§ **How to complete this task**
Pull out every line in the data that has the string "back" in it.

§ **Entries provided**
-------

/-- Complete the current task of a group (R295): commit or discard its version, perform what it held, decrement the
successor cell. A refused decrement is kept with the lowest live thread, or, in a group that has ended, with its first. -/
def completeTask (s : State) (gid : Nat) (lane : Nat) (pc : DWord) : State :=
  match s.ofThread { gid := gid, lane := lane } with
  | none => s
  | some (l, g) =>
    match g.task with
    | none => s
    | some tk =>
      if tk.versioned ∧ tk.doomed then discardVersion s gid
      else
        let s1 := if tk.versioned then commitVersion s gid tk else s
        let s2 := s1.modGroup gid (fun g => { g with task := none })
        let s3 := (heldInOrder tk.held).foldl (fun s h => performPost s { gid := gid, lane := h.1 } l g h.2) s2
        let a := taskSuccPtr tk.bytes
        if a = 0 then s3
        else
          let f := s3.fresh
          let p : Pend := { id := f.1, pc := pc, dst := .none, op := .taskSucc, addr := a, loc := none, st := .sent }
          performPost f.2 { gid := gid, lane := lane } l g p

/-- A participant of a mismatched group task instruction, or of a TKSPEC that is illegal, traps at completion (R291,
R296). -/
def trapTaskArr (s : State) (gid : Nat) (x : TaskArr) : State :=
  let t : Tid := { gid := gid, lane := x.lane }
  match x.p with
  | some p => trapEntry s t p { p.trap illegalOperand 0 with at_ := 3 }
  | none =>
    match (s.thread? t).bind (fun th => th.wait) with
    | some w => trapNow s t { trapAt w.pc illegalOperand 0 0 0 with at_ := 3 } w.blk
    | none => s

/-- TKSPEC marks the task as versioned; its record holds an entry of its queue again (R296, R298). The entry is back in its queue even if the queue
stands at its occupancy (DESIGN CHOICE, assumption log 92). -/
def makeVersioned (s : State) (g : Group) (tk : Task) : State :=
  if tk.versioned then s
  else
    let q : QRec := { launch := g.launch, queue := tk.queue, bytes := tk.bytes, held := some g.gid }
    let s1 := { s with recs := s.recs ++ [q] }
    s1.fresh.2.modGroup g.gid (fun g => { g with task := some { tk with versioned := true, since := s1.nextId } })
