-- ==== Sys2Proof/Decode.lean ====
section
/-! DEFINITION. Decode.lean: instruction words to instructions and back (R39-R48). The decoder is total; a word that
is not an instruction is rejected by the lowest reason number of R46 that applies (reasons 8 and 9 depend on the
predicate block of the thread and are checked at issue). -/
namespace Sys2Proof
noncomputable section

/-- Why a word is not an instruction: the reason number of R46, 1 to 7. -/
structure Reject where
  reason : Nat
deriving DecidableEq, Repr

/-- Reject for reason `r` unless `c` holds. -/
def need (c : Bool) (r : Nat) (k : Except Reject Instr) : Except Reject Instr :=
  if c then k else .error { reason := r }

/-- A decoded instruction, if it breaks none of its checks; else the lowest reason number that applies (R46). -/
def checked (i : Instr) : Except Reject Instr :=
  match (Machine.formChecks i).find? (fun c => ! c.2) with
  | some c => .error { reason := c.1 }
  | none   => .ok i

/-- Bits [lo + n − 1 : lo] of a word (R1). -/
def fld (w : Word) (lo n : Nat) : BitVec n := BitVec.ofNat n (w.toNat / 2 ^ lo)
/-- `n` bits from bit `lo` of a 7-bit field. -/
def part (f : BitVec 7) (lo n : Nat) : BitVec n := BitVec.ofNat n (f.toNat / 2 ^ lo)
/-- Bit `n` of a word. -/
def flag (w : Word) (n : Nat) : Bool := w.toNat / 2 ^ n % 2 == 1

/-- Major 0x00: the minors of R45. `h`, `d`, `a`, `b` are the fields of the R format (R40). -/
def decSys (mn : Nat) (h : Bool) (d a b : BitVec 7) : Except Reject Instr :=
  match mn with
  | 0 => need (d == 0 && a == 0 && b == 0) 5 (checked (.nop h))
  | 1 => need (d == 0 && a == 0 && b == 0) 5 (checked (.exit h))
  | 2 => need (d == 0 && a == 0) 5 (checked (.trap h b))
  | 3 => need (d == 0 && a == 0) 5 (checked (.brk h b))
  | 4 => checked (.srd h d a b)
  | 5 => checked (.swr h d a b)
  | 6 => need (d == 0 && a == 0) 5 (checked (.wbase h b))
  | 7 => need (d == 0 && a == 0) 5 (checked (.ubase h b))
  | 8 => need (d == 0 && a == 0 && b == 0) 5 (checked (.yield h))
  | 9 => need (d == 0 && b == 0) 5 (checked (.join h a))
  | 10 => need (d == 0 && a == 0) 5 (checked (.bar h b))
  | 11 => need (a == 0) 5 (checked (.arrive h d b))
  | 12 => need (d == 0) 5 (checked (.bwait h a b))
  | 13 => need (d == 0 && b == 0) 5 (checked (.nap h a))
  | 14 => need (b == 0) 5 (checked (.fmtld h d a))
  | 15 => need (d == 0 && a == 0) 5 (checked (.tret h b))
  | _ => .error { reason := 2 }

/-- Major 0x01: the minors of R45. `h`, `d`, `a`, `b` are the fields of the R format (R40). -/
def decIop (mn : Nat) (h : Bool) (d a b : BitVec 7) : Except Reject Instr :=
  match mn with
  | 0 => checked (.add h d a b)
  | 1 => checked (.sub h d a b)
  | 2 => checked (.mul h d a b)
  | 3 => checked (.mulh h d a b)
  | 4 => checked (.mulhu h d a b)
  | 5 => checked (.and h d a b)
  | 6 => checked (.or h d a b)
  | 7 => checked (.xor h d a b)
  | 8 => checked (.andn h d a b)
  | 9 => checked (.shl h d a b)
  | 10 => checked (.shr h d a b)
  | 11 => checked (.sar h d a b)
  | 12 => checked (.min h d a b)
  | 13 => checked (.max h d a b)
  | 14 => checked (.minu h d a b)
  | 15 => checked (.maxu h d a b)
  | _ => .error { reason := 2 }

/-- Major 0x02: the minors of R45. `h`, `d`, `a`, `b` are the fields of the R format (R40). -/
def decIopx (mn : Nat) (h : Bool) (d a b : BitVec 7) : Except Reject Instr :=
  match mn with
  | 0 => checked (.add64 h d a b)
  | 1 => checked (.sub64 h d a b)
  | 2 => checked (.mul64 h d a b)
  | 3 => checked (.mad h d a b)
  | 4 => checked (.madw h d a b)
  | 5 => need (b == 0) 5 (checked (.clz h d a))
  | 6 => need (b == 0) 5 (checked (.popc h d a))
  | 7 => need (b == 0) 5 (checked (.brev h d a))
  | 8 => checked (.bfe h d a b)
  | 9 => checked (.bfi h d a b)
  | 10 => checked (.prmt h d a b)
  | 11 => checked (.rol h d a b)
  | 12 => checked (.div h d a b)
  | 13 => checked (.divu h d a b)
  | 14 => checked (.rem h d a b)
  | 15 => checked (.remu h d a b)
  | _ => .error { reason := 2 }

-------

§ **Response for this exercise**
/-- TKSPEC marks the task as versioned; its record holds an entry of its queue again (R296, R298). The entry is back in its queue even if the queue
/-! DEFINITION. Decode.lean: instruction words to instructions and back (R39-R48). The decoder is total; a word that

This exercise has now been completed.